-- ==== Sys2Proof/Tests/Slice0.lean ====
section
/-! SUPPORT. The model's own tests: ill-formed operands refused, instruction words of the spec decoded, the spec's own examples run,
and for every statement with hypotheses a concrete state and operands that meet them. -/

namespace Sys2Proof.Tests

open Sys2Proof Sys2Proof.Machine

-- many evaluations at once would each take a thread of their own
set_option Elab.async false

/-! ## Helpers -/

/-- A test of what a command answers. -/
def after (o : Host.Outcome State Fault Refusal) (p : State → Bool) : Bool :=
  match o with
  | .next t => p t
  | _ => false

/-- The state after reset with pilot 0 in RUN and instruction `i` at its PC. -/
def pilotState (i : PInstr) : State :=
  let e := encodePilot i
  (((State.reset.set (PLT_STAT.STATE 0) plt.run).setProgWord 0 e.1).setProgWord 1 (e.2.getD 0))

/-- Pilot 0 of a state changed. -/
def withPilot (s : State) (f : Pilot → Pilot) : State := s.setPilot 0 (f (s.pilot 0))

/-- The state after reset with kernel engine 0 running and the word `w` at its PC. -/
def kernState (w : Word) : State := (State.reset.setBit (KRN_CTRL.RUN 0) true).wr (R.KRN_PMEM 0 0) w

/-- Kernel engine 0 of a state changed. -/
def withKern (s : State) (f : Kern → Kern) : State := s.setKern 0 (f (s.kern 0))

/-- A kernel word of opcode `op` with the remaining bits `n`. -/
def kop (op n : Nat) : Word := BitVec.ofNat 32 (op * 2 ^ 26 + n)

/-- What `State.executes` asks, computed. -/
def executesB (s : State) (b : Nat) (i : PInstr) (n : Nat) : Bool :=
  let p := s.pilot b
  s.pltReady b p && s.pinstr b p.pc == some (i, n) && !s.aheadLimit b p &&
    (match p.stages with | [] => true | g :: _ => g.allows p.pc i)

theorem executes_of {s : State} {b : Nat} {i : PInstr} {n : Nat} (h : executesB s b i n = true) : s.executes b i n := by
  simp only [executesB, Bool.and_eq_true, beq_iff_eq, Bool.not_eq_true'] at h
  refine ⟨h.1.1.1, h.1.1.2, h.1.2, fun g t e => ?_⟩
  have := h.2
  rw [e] at this
  exact this

/-- What `State.kernAt` asks, computed. -/
def kernAtB (s : State) (n : Nat) (w : Word) : Bool :=
  let k := s.kern n
  s.bit (KRN_CTRL.RUN n) && !k.waiting && s.rd (R.KRN_PMEM n k.pc.toNat) == w && (!kernBranch (w.toNat / 2 ^ 26) || k.slots == 0)

theorem kernAt_of {s : State} {n : Nat} {w : Word} (h : kernAtB s n w = true) : s.kernAt n w := by
  simp only [kernAtB, Bool.and_eq_true, Bool.or_eq_true, beq_iff_eq, Bool.not_eq_true'] at h
  refine ⟨h.1.1.1, h.1.1.2, h.1.2, fun e => ?_⟩
  rcases h.2 with f | f
  · rw [e] at f; cases f
  · exact f

/-- What `Pilot.mayEmit` asks, computed. -/
def mayEmitB (p : Pilot) : Bool := match p.stages with | [] => true | g :: _ => !Tick.le (g.tb + 64) p.tc

theorem mayEmit_of {p : Pilot} (h : mayEmitB p = true) : p.mayEmit := by
  intro g t e
  simp only [mayEmitB, e, Bool.not_eq_true'] at h
  exact h

/-- A statement about what an option holds, computed. -/
theorem of_all {α : Type} {o : Option α} {p : α → Prop} [DecidablePred p] (h : o.all (fun a => decide (p a)) = true) :
    ∀ a, o = some a → p a := by
  intro a e
  simpa [e] using h

/-- Field `f` of acquisition unit 0's configuration in force. -/
def withCfg (s : State) (f : Rf) (v : Nat) : State :=
  let a := s.acq 0
  s.setAcq 0 { a with cfg := Store.write regReset a.cfg f.addr (fieldSet (Store.read regReset a.cfg f.addr) f.lo f.len v) }

/-- Acquisition unit 0 of a state changed. -/
def withAcq (s : State) (f : Acq → Acq) : State := s.setAcq 0 (f (s.acq 0))

/-- The state after reset with unit 0 in state `st` at tick `t`. -/
def acqStateAt (st : Nat) (t : Tick) : State := { State.reset with tick := t }.set (ACQ_STAT.STATE 0) st

/-- The state after reset with the host's port up and ring 0 of kind `k` in state `st`. -/
def ringState (k st : Nat) : State :=
  ((State.reset.setBit HIF_STAT.LINK_UP true).set (RING_CFG.KIND 0) k).set (RING_STAT.STATE 0) st

/-- Ring 0 of a state changed. -/
def withRing (s : State) (f : Ring → Ring) : State := s.setRing 0 (f (s.ring 0))

/-- A command of type `ty` with words 1 to 3. -/
def aCmd (ty : Nat) (w1 w2 w3 : BitVec 64) (stage : Nat) : Cmd :=
  { seq := 0, index := 0, desc := [BitVec.ofNat 64 ty, w1, w2, w3, 0, 0, 0, 0], stage := stage, buf := [], detail := 0, left := w1,
    marks := [] }

/-- The state after reset, READY, with command `c` in flight on the running command ring 0. -/
def cmdState (c : Cmd) : State := withRing ((ringState rk.command rst.run).set BOOT_STAT.STAGE stg.ready) (fun r => { r with cmds := [c] })

/-- The state after reset, READY, at tick `t`. -/
def readyAt (t : Tick) : State := { State.reset with tick := t }.set BOOT_STAT.STAGE stg.ready

/-- The state READY at tick `t` with lane 0 in state `st`, its own state changed. -/
def laneState (st : Nat) (t : Tick) (f : Lane → Lane) : State :=
  let s := (readyAt t).set (LANE_STAT.STATE 0) st
  s.setLane 0 (f (s.lane 0))

/-- The state READY at tick `t` with mesh port 0 up and in use in a mesh of 2 × 1 × 1 devices, its own state changed. -/
def portState (t : Tick) (f : MeshPort → MeshPort) : State :=
  let s := (((readyAt t).setBit (PORT_STAT.UP 0) true).set MESH_STAT.USE 1).set MESH_CFG.NXM1 1
  s.setMeshPort 0 (f (s.meshPort 0))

######

• What the exercise asks:
The answer must be a word-for-word reproduction of every record above.

• Reply:
-- ==== Sys2Proof/Tests/Slice0.lean ====
section
/-! SUPPORT. The model's own tests: ill-formed operands refused, instruction words of the spec decoded, the spec's own examples run,
and for every statement with hypotheses a concrete state and operands that meet them. -/

namespace Sys2Proof.Tests

open Sys2Proof Sys2Proof.Machine

-- many evaluations at once would each take a thread of their own
set_option Elab.async false

/-! ## Helpers -/

/-- A test of what a command answers. -/
def after (o : Host.Outcome State Fault Refusal) (p : State → Bool) : Bool :=
  match o with
  | .next t => p t
  | _ => false

/-- The state after reset with pilot 0 in RUN and instruction `i` at its PC. -/
def pilotState (i : PInstr) : State :=
  let e := encodePilot i
  (((State.reset.set (PLT_STAT.STATE 0) plt.run).setProgWord 0 e.1).setProgWord 1 (e.2.getD 0))

/-- Pilot 0 of a state changed. -/
def withPilot (s : State) (f : Pilot → Pilot) : State := s.setPilot 0 (f (s.pilot 0))

/-- The state after reset with kernel engine 0 running and the word `w` at its PC. -/
def kernState (w : Word) : State := (State.reset.setBit (KRN_CTRL.RUN 0) true).wr (R.KRN_PMEM 0 0) w

/-- Kernel engine 0 of a state changed. -/
def withKern (s : State) (f : Kern → Kern) : State := s.setKern 0 (f (s.kern 0))

/-- A kernel word of opcode `op` with the remaining bits `n`. -/
def kop (op n : Nat) : Word := BitVec.ofNat 32 (op * 2 ^ 26 + n)

/-- What `State.executes` asks, computed. -/
def executesB (s : State) (b : Nat) (i : PInstr) (n : Nat) : Bool :=
  let p := s.pilot b
  s.pltReady b p && s.pinstr b p.pc == some (i, n) && !s.aheadLimit b p &&
    (match p.stages with | [] => true | g :: _ => g.allows p.pc i)

theorem executes_of {s : State} {b : Nat} {i : PInstr} {n : Nat} (h : executesB s b i n = true) : s.executes b i n := by
  simp only [executesB, Bool.and_eq_true, beq_iff_eq, Bool.not_eq_true'] at h
  refine ⟨h.1.1.1, h.1.1.2, h.1.2, fun g t e => ?_⟩
  have := h.2
  rw [e] at this
  exact this

/-- What `State.kernAt` asks, computed. -/
def kernAtB (s : State) (n : Nat) (w : Word) : Bool :=
  let k := s.kern n
  s.bit (KRN_CTRL.RUN n) && !k.waiting && s.rd (R.KRN_PMEM n k.pc.toNat) == w && (!kernBranch (w.toNat / 2 ^ 26) || k.slots == 0)

theorem kernAt_of {s : State} {n : Nat} {w : Word} (h : kernAtB s n w = true) : s.kernAt n w := by
  simp only [kernAtB, Bool.and_eq_true, Bool.or_eq_true, beq_iff_eq, Bool.not_eq_true'] at h
  refine ⟨h.1.1.1, h.1.1.2, h.1.2, fun e => ?_⟩
  rcases h.2 with f | f
  · rw [e] at f; cases f
  · exact f

/-- What `Pilot.mayEmit` asks, computed. -/
def mayEmitB (p : Pilot) : Bool := match p.stages with | [] => true | g :: _ => !Tick.le (g.tb + 64) p.tc

theorem mayEmit_of {p : Pilot} (h : mayEmitB p = true) : p.mayEmit := by
  intro g t e
  simp only [mayEmitB, e, Bool.not_eq_true'] at h
  exact h

/-- A statement about what an option holds, computed. -/
theorem of_all {α : Type} {o : Option α} {p : α → Prop} [DecidablePred p] (h : o.all (fun a => decide (p a)) = true) :
    ∀ a, o = some a → p a := by
  intro a e
  simpa [e] using h

/-- Field `f` of acquisition unit 0's configuration in force. -/
def withCfg (s : State) (f : Rf) (v : Nat) : State :=
  let a := s.acq 0
  s.setAcq 0 { a with cfg := Store.write regReset a.cfg f.addr (fieldSet (Store.read regReset a.cfg f.addr) f.lo f.len v) }

/-- Acquisition unit 0 of a state changed. -/
def withAcq (s : State) (f : Acq → Acq) : State := s.setAcq 0 (f (s.acq 0))

/-- The state after reset with unit 0 in state `st` at tick `t`. -/
def acqStateAt (st : Nat) (t : Tick) : State := { State.reset with tick := t }.set (ACQ_STAT.STATE 0) st

/-- The state after reset with the host's port up and ring 0 of kind `k` in state `st`. -/
def ringState (k st : Nat) : State :=
  ((State.reset.setBit HIF_STAT.LINK_UP true).set (RING_CFG.KIND 0) k).set (RING_STAT.STATE 0) st

/-- Ring 0 of a state changed. -/
def withRing (s : State) (f : Ring → Ring) : State := s.setRing 0 (f (s.ring 0))

/-- A command of type `ty` with words 1 to 3. -/
def aCmd (ty : Nat) (w1 w2 w3 : BitVec 64) (stage : Nat) : Cmd :=
  { seq := 0, index := 0, desc := [BitVec.ofNat 64 ty, w1, w2, w3, 0, 0, 0, 0], stage := stage, buf := [], detail := 0, left := w1,
    marks := [] }

/-- The state after reset, READY, with command `c` in flight on the running command ring 0. -/
def cmdState (c : Cmd) : State := withRing ((ringState rk.command rst.run).set BOOT_STAT.STAGE stg.ready) (fun r => { r with cmds := [c] })

/-- The state after reset, READY, at tick `t`. -/
def readyAt (t : Tick) : State := { State.reset with tick := t }.set BOOT_STAT.STAGE stg.ready

/-- The state READY at tick `t` with lane 0 in state `st`, its own state changed. -/
def laneState (st : Nat) (t : Tick) (f : Lane → Lane) : State :=
  let s := (readyAt t).set (LANE_STAT.STATE 0) st
  s.setLane 0 (f (s.lane 0))

/-- The state READY at tick `t` with mesh port 0 up and in use in a mesh of 2 × 1 × 1 devices, its own state changed. -/
def portState (t : Tick) (f : MeshPort → MeshPort) : State :=
  let s := (((readyAt t).setBit (PORT_STAT.UP 0) true).set MESH_STAT.USE 1).set MESH_CFG.NXM1 1
  s.setMeshPort 0 (f (s.meshPort 0))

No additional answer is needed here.